* What is needed:
Locate the line that contains "def Op.once32 (o" in the entries below, then repeat it and every following line through the line that contains "outside a mask. -/", exactly, and no others.

BEGIN Data records

-- ==== Sys2Proof/Machine/Matrix.lean ====
section
/-!
DEFINITION. The matrix engine (10_matrix.md R198 to R226): operands, the format-block and its checks, MMA,
loads, drains, the constant-matrix operations and gangs.
-/
namespace Sys2Proof.Machine
open Sys2Proof Sys2Proof.Num

def matrixFormat : Nat := 0x44
def versionMismatch : Nat := 0x45
def matrixShape : Nat := 0x46
def accRange : Nat := 0x47
def bstageRange : Nat := 0x48
def matrixAlign : Nat := 0x49
def gangBroken : Nat := 0x4A

/-- A check of a matrix instruction (R226). -/
def need (c : Bool) (e : FaultInfo) : Except FaultInfo Unit := if c then .ok () else .error e

/-- A captured operand of the lowest admitted lane. -/
def Op.once32 (o : Op) (x : FMap 32) : Nat := cap32 x ((lowestBit o.mask).getD 0)
def Op.once64 (o : Op) (x : FMap 32) : Nat := cap64 x ((lowestBit o.mask).getD 0)
/-- Word `k` of a captured run of s registers. -/
def Op.onceWord (o : Op) (x : FMap 32) (k : Nat) : Nat := (x.get (resKey k ((lowestBit o.mask).getD 0))).toNat

/-- Whether a number has no bit set outside a mask. -/
def within (x mask : Nat) : Bool := Nat.land x mask = x

/-- WC agrees with WIDTH (R209). -/
def wcOk (blk : Block) (f : Fields) : Bool := wcWidth (bitsAt f.mod 16 2) = blk.width

/-! ### Tiles and slots (R200, R201) -/

/-- Element `e` of a tile or of a pair. -/
def Block.acc? (blk : Block) (tile : Nat) (f64 : Bool) (e : Nat) : Nat :=
  if f64 then (blk.tiles.get (tile * 256 + 2 * e)).toNat + 2 ^ 32 * (blk.tiles.get (tile * 256 + 2 * e + 1)).toNat
  else (blk.tiles.get (tile * 256 + e)).toNat

/-- Writes element `e` of a tile or of a pair. -/
def Block.setAcc (blk : Block) (tile : Nat) (f64 : Bool) (e x : Nat) : Block :=
  if f64 then
    { blk with tiles := (blk.tiles.set (tile * 256 + 2 * e) (BitVec.ofNat 32 x)).set (tile * 256 + 2 * e + 1) (BitVec.ofNat 32 (x / 2 ^ 32)) }
  else { blk with tiles := blk.tiles.set (tile * 256 + e) (BitVec.ofNat 32 x) }

/-- Writes elements. -/
def Block.setAccs (blk : Block) (tile : Nat) (f64 : Bool) (xs : List (Nat × Nat)) : Block :=
  xs.foldl (fun b e => b.setAcc tile f64 e.1 e.2) blk

/-- Every element of tiles becomes +0. -/
def Block.clearTiles (blk : Block) (tile n : Nat) : Block :=
  { blk with tiles := blk.tiles.drop (fun k => tile * 256 ≤ k && k < (tile + n) * 256) }

def Block.setTag (blk : Block) (tile : Nat) (x : BitVec 16) : Block := { blk with tags := blk.tags.set tile x }

/-- A tile or an even pair within the block's quota (R226). -/
def Block.accOk (blk : Block) (tile : Nat) (f64 : Bool) : Bool :=
  if f64 then tile % 2 = 0 && tile + 1 < blk.acc else tile < blk.acc

/-- Word `j` of a B-stage slot (R200). -/
def Block.slotWord (blk : Block) (slot j : Nat) : Nat := leNat (blk.bstage.getList (slot * 512 + 4 * j) 4)

/-- The accumulator's format. -/
def accFmt (f64 : Bool) : Fmt := if f64 then Num.f64 else Num.f32

/-! ### The format-block (R202 to R204) -/

/-- The container bits of a format code (R198). -/
def containerBits (fmt : Nat) (nf : NFmt) : Nat :=
  match fmt with
  | 0 => 64
  | 1 => 32
  | 4 => if nf.w ≤ 4 then 4 else 8
  | _ => 16

/-- A block length by its code (04_numbers.md R81). -/
def blockLen (bl : Nat) : Nat := if bl = 0 then 0 else 4 * 2 ^ bl

/-- An entry of the format-block: A's or B's. -/
structure FbEntry where
  fmt : Nat
  nfs : Nat
  gr  : Bool
  bl  : Nat
  ver : Nat
  hdr : Nat
  deriving DecidableEq, Repr

/-- The words of a format-block. -/
def fbWord (fb : List Word) (k : Nat) : Word := fb.getD k 0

END Data records

* Answer to this exercise:
def Op.once32 (o : Op) (x : FMap 32) : Nat := cap32 x ((lowestBit o.mask).getD 0)
def Op.once64 (o : Op) (x : FMap 32) : Nat := cap64 x ((lowestBit o.mask).getD 0)
/-- Word `k` of a captured run of s registers. -/
def Op.onceWord (o : Op) (x : FMap 32) (k : Nat) : Nat := (x.get (resKey k ((lowestBit o.mask).getD 0))).toNat

/-- Whether a number has no bit set outside a mask. -/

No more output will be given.